Collected data entries
-- ==== Sys2Proof/Certificates/Slice0/Obligations.lean ====
section
/-! DEFINITION. The statements. Each docstring names the rule of the spec it comes from. -/

open Sys2Proof Sys2Proof.Machine

/-! ### The CRC-8 engine -/

/-- 40_crc_engine.md R120: CRCU returns eight steps of the left-shifting division of `running ^ byte` with
feedback `0x07`, on a context ready or not, and touches no field of it. The bit-level algorithm is the spec's
general knowledge (K1, log entry 11). -/
def Obligations.CrcuReturnsEightDivisionSteps : Prop :=
  ∀ (running byte : Byte) (s : State),
    exec (.crcu running byte) s = .next { s with
      results := s.results ++
        [.byte ((fun c : Byte => if c.getLsbD 7 then (c <<< 1) ^^^ 0x07#8 else c <<< 1)^[8]
          (running ^^^ byte))] }

/-- R121: CRC8 returns the fold of `crc8_update` from `0x00`, the sequence in order. Of the empty sequence it is
`0x00`, which R121 marks as its own derivation; that its example comes out as `0x40` rests on the bit-level
algorithm, the spec's general knowledge (K1, log entry 11, PRESUMED). -/
def Obligations.Crc8ReturnsTheFoldOfItsBytes : Prop :=
  (∀ (data : List Byte) (s : State),
    exec (.crc8 data) s = .next { s with
      results := s.results ++ [.byte (data.foldl crc8Update 0x00#8)] }) ∧
  (∀ s : State, exec (.crc8 []) s = .next { s with results := s.results ++ [.byte 0x00#8] }) ∧
  (∀ s : State, exec (.crc8 [0x10#8, 0x03#8, 0x01#8, 0x02#8, 0x03#8]) s =
    .next { s with results := s.results ++ [.byte 0x40#8] })

/-- R123, R124: the table `T` has 256 entries, entry `i` is `crc8_update(0x00, i)`, and the table form
computes the update on every operand pair (L1). The spec computed the table; no source prints it. -/
def Obligations.CrcTableHoldsTheUpdate : Prop :=
  crcTable.length = 256 ∧ (∀ i : Byte, crcTableAt i = crc8Update 0x00#8 i) ∧
  ∀ running byte : Byte, crc8Update running byte = crcTableAt (running ^^^ byte)

/-- R125 L2, L3, L9: the table is linear, and the update is a bijection in either argument, so that exactly
one checksum byte matches a running value. -/
def Obligations.CrcUpdateIsLinearAndBijective : Prop :=
  (∀ a b : Byte, crc8Update 0x00#8 (a ^^^ b) = crc8Update 0x00#8 a ^^^ crc8Update 0x00#8 b) ∧
  (∀ running : Byte, Function.Bijective (crc8Update running)) ∧
  (∀ byte : Byte, Function.Bijective fun running => crc8Update running byte)

/-- R125 L5, L6: a sequence with its own CRC appended checks to zero, and leading zero bytes are not seen. -/
def Obligations.CrcSelfCheckAndLeadingZeros : Prop :=
  (∀ data : List Byte, crc8 (data ++ [crc8 data]) = 0x00#8) ∧
  (∀ (k : Nat) (data : List Byte), crc8 (List.replicate k 0x00#8 ++ data) = crc8 data)

/-- R125 L7, for any change of one byte and so for every single-bit flip: the CRC changes. -/
def Obligations.OneChangedByteChangesTheCrc : Prop :=
  ∀ (before after : List Byte) (x y : Byte), x ≠ y →
    crc8 (before ++ [x] ++ after) ≠ crc8 (before ++ [y] ++ after)

/-- R125 L8: two flipped bits exactly 127 bit positions apart (bit 7 of a byte first) leave the CRC as it
was, wherever they stand. -/
def Obligations.TwoBits127ApartAreNotSeen : Prop :=
  (∀ (before between after : List Byte) (x y : Byte), between.length = 14 →
    crc8 (before ++ [x ^^^ 0x80#8] ++ between ++ [y ^^^ 0x01#8] ++ after) =
      crc8 (before ++ [x] ++ between ++ [y] ++ after)) ∧
  (∀ (before between after : List Byte) (x y : Byte) (k : Nat), between.length = 15 → k < 7 →
    crc8 (before ++ [x ^^^ (0x01#8 <<< k)] ++ between ++ [y ^^^ (0x02#8 <<< k)] ++ after) =
      crc8 (before ++ [x] ++ between ++ [y] ++ after))

/-! ### Encoding and the step -/

/-- The decoder gives every well-formed instruction back from its encoding, under any registers that select
it, with any filler of zeros behind it. The operands' layout is the model's (log entry 6). -/
def Obligations.DecodingAnEncodingGivesItBack : Prop :=
  ∀ (i : Instr) (regs : DecodeRegs) (k : Nat), i.wellFormed = true → i.selectedBy regs = true →
    decode i.format regs (encode i ++ List.replicate k 0#8) = .ok i

/-- The decoder accepts nothing else: what it decodes is the encoding of a well-formed instruction of that
format which the registers select, with zeros behind it (30_encoding.md R98 to R100). -/
def Obligations.DecoderAcceptsOnlyEncodings : Prop :=
  ∀ (fmt : Format) (regs : DecodeRegs) (bytes : List Byte) (i : Instr),
    decode fmt regs bytes = .ok i →
      i.format = fmt ∧ i.wellFormed = true ∧ i.selectedBy regs = true ∧
        ∃ k, bytes = encode i ++ List.replicate k 0#8

/-- Words written out from spec/opcode_table.json decode to the instructions they stand for. -/
def Obligations.WordsOfTheTableDecode : Prop :=
  decodeTableWord 8 0b0011 = some .reset ∧ decodeTableWord 8 0b0101 = some .rdrx ∧
  decodeTableWord 16 0b00010100101 = some .tSync ∧
  decodeTableWord 16 0b00101000010 = some (.tId 0x42#8) ∧
  decodeTableWord 16 0b01000000000 = some .tLen0 ∧
  decodeTableWord 16 0b01011111010 = some (.tLen 0xFA#8) ∧
  decodeTableWord 16 0b01011111011 = some (.tLenOvf 0xFB#8) ∧
  decodeTableWord 32 0x570010A5 = some (.frame 0x10#8 [] 0x57#8)
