/-- The three ways of a step: nothing is presented, the transfer is refused, or an operation of the owner runs. -/
theorem step_cases (s : State) :
    (s.input = [] ∧ step s = .next s) ∨ (∃ r, step s = .refused r) ∨
      ∃ i, i.format = .op ∧ step s = exec i s.popInput := by
  cases hin : s.input with
  | nil => exact .inl ⟨rfl, step_nil hin⟩
  | cons t rest =>
    refine .inr ?_
    rw [step_eq_perform hin]
    cases hop : t.payload.operation with
    | error e => exact .inl ⟨_, rfl⟩
    | ok i =>
      by_cases hp : t.origin.permits i
      · exact .inr ⟨i, Payload.operation_format hop, if_pos hp⟩
      · exact .inl ⟨_, if_neg hp⟩

/-! ### The statements -/

/-- Settles O12: the statement's decoding is `decodeTransfer`. -/
theorem stepRunsTheDecodedTransfer : Obligations.StepRunsTheDecodedTransfer := by
  intro s t rest i hin hdec hperm
  have hdec' : decodeTransfer s t = .ok i := hdec
  calc step s = perform t.origin (.ok i) s.popInput := by rw [step_cons hin, hdec']
    _ = exec i s.popInput := if_pos hperm
    _ = exec i { s with input := rest } := by rw [State.popInput, hin, List.tail_cons]

/-- Settles O13: with no transfer the step answers the state. -/
theorem nothingPresentedNothingChanges : Obligations.NothingPresentedNothingChanges :=
  fun _ h => step_nil h

/-- Settles O11: the selectors from 10 on select no operation. -/
theorem reservedSelectorsAreRefused : Obligations.ReservedSelectorsAreRefused := by
  intro op rest s h10 h15
  have hop : decodeOp (op :: rest) = .error .reservedSelector := by
    simp only [decodeOp]
    split
    case h_11 => exact if_pos (by omega)
    all_goals omega
  rw [step_eq_perform (t := ⟨.owner, .op (op :: rest)⟩) rfl]
  simp [Payload.operation, decode, decodeFront, hop, perform]

/-- Settles O14: the encoding is read back (O8), and R272 says which operations may run. -/
theorem operationsFromInsideAnEvent : Obligations.OperationsFromInsideAnEvent := by
  intro s i hw hf
  have hread : Payload.operation (.op (encode i)) = .ok i := by
    have h := decodingAnEncodingGivesItBack i ⟨0#8, 0#8, 0#8⟩ 0 hw (selectedBy_of_format_ne_rxdec (by simp [hf]) _)
    rwa [hf, List.replicate_zero, List.append_nil] at h
  have hstep : ∀ o : Origin, step { s with input := { origin := o, payload := .op (encode i) } :: s.input } =
      perform o (.ok i) s := by
    intro o
    rw [← hread]
    exact step_eq_perform (t := ⟨o, .op (encode i)⟩) rfl
  intro inside
  simp only [inside, hstep]
  cases i with
  | init | rxb | rxs | reset | send | rdrx | rdrej | rdtx | crc8 | crcu => exact ⟨rfl, rfl⟩
  | _ => simp [Instr.format] at hf

end Sys2Proof.Machine
end

section
/-! PROOFS. The invariant of the machine (10_state.md R28): every received byte is taken and keeps it, and so do every
operation and every step. -/

namespace Sys2Proof.Machine

/-! ### What a received byte leaves alone -/

/-- The fields outside the receiving side of the context. -/
structure State.SameBesideReceiver (s t : State) : Prop where
  ready    : t.ready = s.ready
  hasMsg   : t.hasMsg = s.hasMsg
  hasSink  : t.hasSink = s.hasSink
  framesTx : t.framesTx = s.framesTx
  results  : t.results = s.results
  input    : t.input = s.input

theorem State.SameBesideReceiver.refl (s : State) : s.SameBesideReceiver s := ⟨rfl, rfl, rfl, rfl, rfl, rfl⟩

theorem State.SameBesideReceiver.trans {s t u : State} (h : s.SameBesideReceiver t) (k : t.SameBesideReceiver u) :
    s.SameBesideReceiver u :=
  ⟨k.ready.trans h.ready, k.hasMsg.trans h.hasMsg, k.hasSink.trans h.hasSink, k.framesTx.trans h.framesTx,
    k.results.trans h.results, k.input.trans h.input⟩

/-- The state with another's receiving side: the parser's registers and the counters it writes. -/
def State.withReceiver (rest s : State) : State :=
  { rest with
    state := s.state, msgId := s.msgId, msgLen := s.msgLen, cursor := s.cursor, crc := s.crc
    framesRx := s.framesRx, framesRejected := s.framesRejected }

/-- The buffer that a received byte leaves. -/
def State.stored (s : State) (b : Byte) : RxBuf :=
  if s.state = .gotLen then s.rxBuf.write s.cursor.toNat b else s.rxBuf

/-- The events that a received byte emits. -/
def State.delivered (s : State) (b : Byte) : List Event :=
  if s.state = .gotPayload ∧ b = s.crc then [s.messageEvent] else []

/-- 20_memory.md R72: what a received byte does to the receiving side depends on nothing else; elsewhere it stores, and
emits a view of the buffer there is. -/
theorem parserByte_withReceiver {b : Byte} {s t : State} (h : parserByte b s = .next t) (rest : State) :
    parserByte b (rest.withReceiver s) = .next (State.withReceiver { rest with
      rxBuf := (rest.withReceiver s).stored b
      events := rest.events ++ (rest.withReceiver s).delivered b } t) := by
  generalize hu : rest.withReceiver s = u
  have hst : u.state = s.state := by rw [← hu]; rfl
  rcases parserByte_cases h with
    ⟨hs, rfl, rfl⟩ | ⟨hs, hb, rfl⟩ | ⟨hs, rfl⟩ | ⟨hs, hb, rfl⟩ | ⟨hs, rfl, rfl⟩ | ⟨hs, h0, hb, rfl⟩ |
    ⟨hs, hc, he, rfl⟩ | ⟨hs, hc, hn, rfl⟩ | ⟨hs, hb, hl, rfl⟩ | ⟨hs, hb, rfl⟩ <;>
    have hus := hst.trans hs <;> simp only [State.stored, State.delivered, hus, reduceCtorEq, if_true, if_false,
      true_and, false_and, List.append_nil] <;> subst hu
  · rw [parserByte_sync hus]; rfl
  · rw [parserByte_skip hus hb]; rfl
  · rw [parserByte_id hus]; rfl
  · rw [parserByte_lenOvf hus hb]; rfl
  · rw [parserByte_len0 hus]; rfl
  · rw [parserByte_len hus h0 hb]; rfl
  · rw [parserByte_dataEnd hus hc he]; rfl
  · rw [parserByte_data hus hc hn]; rfl
  · have hacc : b = (rest.withReceiver s).crc := hb
    rw [if_pos hacc, hacc, parserByte_accept hus hl]; rfl
  · have hrej : b ≠ (rest.withReceiver s).crc := hb
    rw [if_neg hrej, List.append_nil, parserByte_reject hus hrej]; rfl

/-- The next state, by what a received byte stores and emits. -/
theorem eq_of_parserByte {b : Byte} {s t : State} (h : parserByte b s = .next t) :
    t = State.withReceiver { s with rxBuf := s.stored b, events := s.events ++ s.delivered b } t :=
  next_eq_next.mp ((parserByte_withReceiver h s).symm.trans h)

theorem parserByte_sameBesideReceiver {b : Byte} {s t : State} (h : parserByte b s = .next t) :
    s.SameBesideReceiver t := by
  have ht := eq_of_parserByte h
  constructor <;> rw [ht] <;> rfl

theorem parserBytes_sameBesideReceiver {bytes : List Byte} {s t : State} (h : parserBytes bytes s = .next t) :
    s.SameBesideReceiver t :=
  parserBytes_induct State.SameBesideReceiver.refl (fun h1 h2 => (parserByte_sameBesideReceiver h1).trans h2) h

/-- The buffer after a received byte: written at the cursor in `GotLen`, and the same in any other state. -/
theorem parserByte_rxBuf {b : Byte} {s t : State} (h : parserByte b s = .next t) :
    (s.state = .gotLen ∧ s.cursor.toNat < 250 ∧ t.rxBuf = s.rxBuf.write s.cursor.toNat b) ∨
      (s.state ≠ .gotLen ∧ t.rxBuf = s.rxBuf) := by
  have hbuf : t.rxBuf = s.stored b := congrArg State.rxBuf (eq_of_parserByte h)
  by_cases hs : s.state = .gotLen
  · refine .inl ⟨hs, ?_, hbuf.trans (if_pos hs)⟩
    by_contra hc
    rw [parserByte_store_outside hs (Nat.le_of_not_lt hc)] at h
    cases h
  · exact .inr ⟨hs, hbuf.trans (if_neg hs)⟩

/-! ### The invariants of the parser -/

/-- What R28 says of the running CRC and the stored bytes once the length is known. -/
def State.PayloadInv (s : State) : Prop :=
  s.crc = crc8 ([s.msgId, s.msgLen] ++ s.rxView s.cursor.toNat) ∧ ∀ a < s.cursor.toNat, (s.rxBuf.written a).isSome

theorem State.parserInv_gotSync {s : State} (h : s.state = .gotSync) :
    s.ParserInv ↔ s.cursor = 0#8 ∧ s.crc = 0#8 := by simp [State.ParserInv, h]

theorem State.parserInv_gotId {s : State} (h : s.state = .gotId) :
    s.ParserInv ↔ s.cursor = 0#8 ∧ s.crc = crc8 [s.msgId] := by simp [State.ParserInv, h]

theorem State.parserInv_gotLen {s : State} (h : s.state = .gotLen) :
    s.ParserInv ↔ 1 ≤ s.msgLen.toNat ∧ s.msgLen.toNat ≤ 250 ∧ s.cursor.toNat < s.msgLen.toNat ∧ s.PayloadInv := by
  simp [State.ParserInv, State.PayloadInv, h]

theorem State.parserInv_gotPayload {s : State} (h : s.state = .gotPayload) :
    s.ParserInv ↔ s.msgLen.toNat ≤ 250 ∧ s.cursor = s.msgLen ∧ s.PayloadInv := by
  simp [State.ParserInv, State.PayloadInv, h]

/-- The length byte opens an empty payload. -/
theorem State.payloadInv_of_length {s : State} (b : Byte) (st : ParserState) (hc : s.cursor = 0#8)
    (hcrc : s.crc = crc8 [s.msgId]) :
    State.PayloadInv { s with msgLen := b, crc := crc8Update s.crc b, state := st } := by
  constructor
  · simp [hc, hcrc, ← crc8_snoc]
  · simp [hc]

/-- A stored byte extends the payload. -/
theorem State.PayloadInv.storeByte {s : State} (h : s.PayloadInv) (hc : s.cursor.toNat < 250) (b : Byte) :
    (s.storeByte b).PayloadInv := by
  obtain ⟨hcrc, hwritten⟩ := h
  constructor
  · simp only [State.storeByte_cursor, cursor_succ_toNat hc, State.storeByte_rxView_succ, State.storeByte_crc,
      State.storeByte_msgId, State.storeByte_msgLen, hcrc, ← crc8_snoc, List.append_assoc]
  · intro a ha
    rw [State.storeByte_cursor, cursor_succ_toNat hc] at ha
    rw [State.storeByte_rxBuf, RxBuf.written_write]
    split_ifs with hac
    · rfl
    · exact hwritten a (by omega)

### GOAL OF THE EXERCISE
From the records above, print only the lines between the one holding "cons t rest =>" and the one holding "have h := decodingAnEncodingGivesItBack", inclusive, exactly as they stand.

### SOLUTION TO THIS PROBLEM
  | cons t rest =>
    refine .inr ?_
    rw [step_eq_perform hin]
    cases hop : t.payload.operation with
    | error e => exact .inl ⟨_, rfl⟩
    | ok i =>
      by_cases hp : t.origin.permits i
      · exact .inr ⟨i, Payload.operation_format hop, if_pos hp⟩
      · exact .inl ⟨_, if_neg hp⟩

/-! ### The statements -/

/-- Settles O12: the statement's decoding is `decodeTransfer`. -/
theorem stepRunsTheDecodedTransfer : Obligations.StepRunsTheDecodedTransfer := by
  intro s t rest i hin hdec hperm
  have hdec' : decodeTransfer s t = .ok i := hdec
  calc step s = perform t.origin (.ok i) s.popInput := by rw [step_cons hin, hdec']
    _ = exec i s.popInput := if_pos hperm
    _ = exec i { s with input := rest } := by rw [State.popInput, hin, List.tail_cons]

/-- Settles O13: with no transfer the step answers the state. -/
theorem nothingPresentedNothingChanges : Obligations.NothingPresentedNothingChanges :=
  fun _ h => step_nil h

/-- Settles O11: the selectors from 10 on select no operation. -/
theorem reservedSelectorsAreRefused : Obligations.ReservedSelectorsAreRefused := by
  intro op rest s h10 h15
  have hop : decodeOp (op :: rest) = .error .reservedSelector := by
    simp only [decodeOp]
    split
    case h_11 => exact if_pos (by omega)
    all_goals omega
  rw [step_eq_perform (t := ⟨.owner, .op (op :: rest)⟩) rfl]
  simp [Payload.operation, decode, decodeFront, hop, perform]

/-- Settles O14: the encoding is read back (O8), and R272 says which operations may run. -/
theorem operationsFromInsideAnEvent : Obligations.OperationsFromInsideAnEvent := by
  intro s i hw hf
  have hread : Payload.operation (.op (encode i)) = .ok i := by
    have h := decodingAnEncodingGivesItBack i ⟨0#8, 0#8, 0#8⟩ 0 hw (selectedBy_of_format_ne_rxdec (by simp [hf]) _)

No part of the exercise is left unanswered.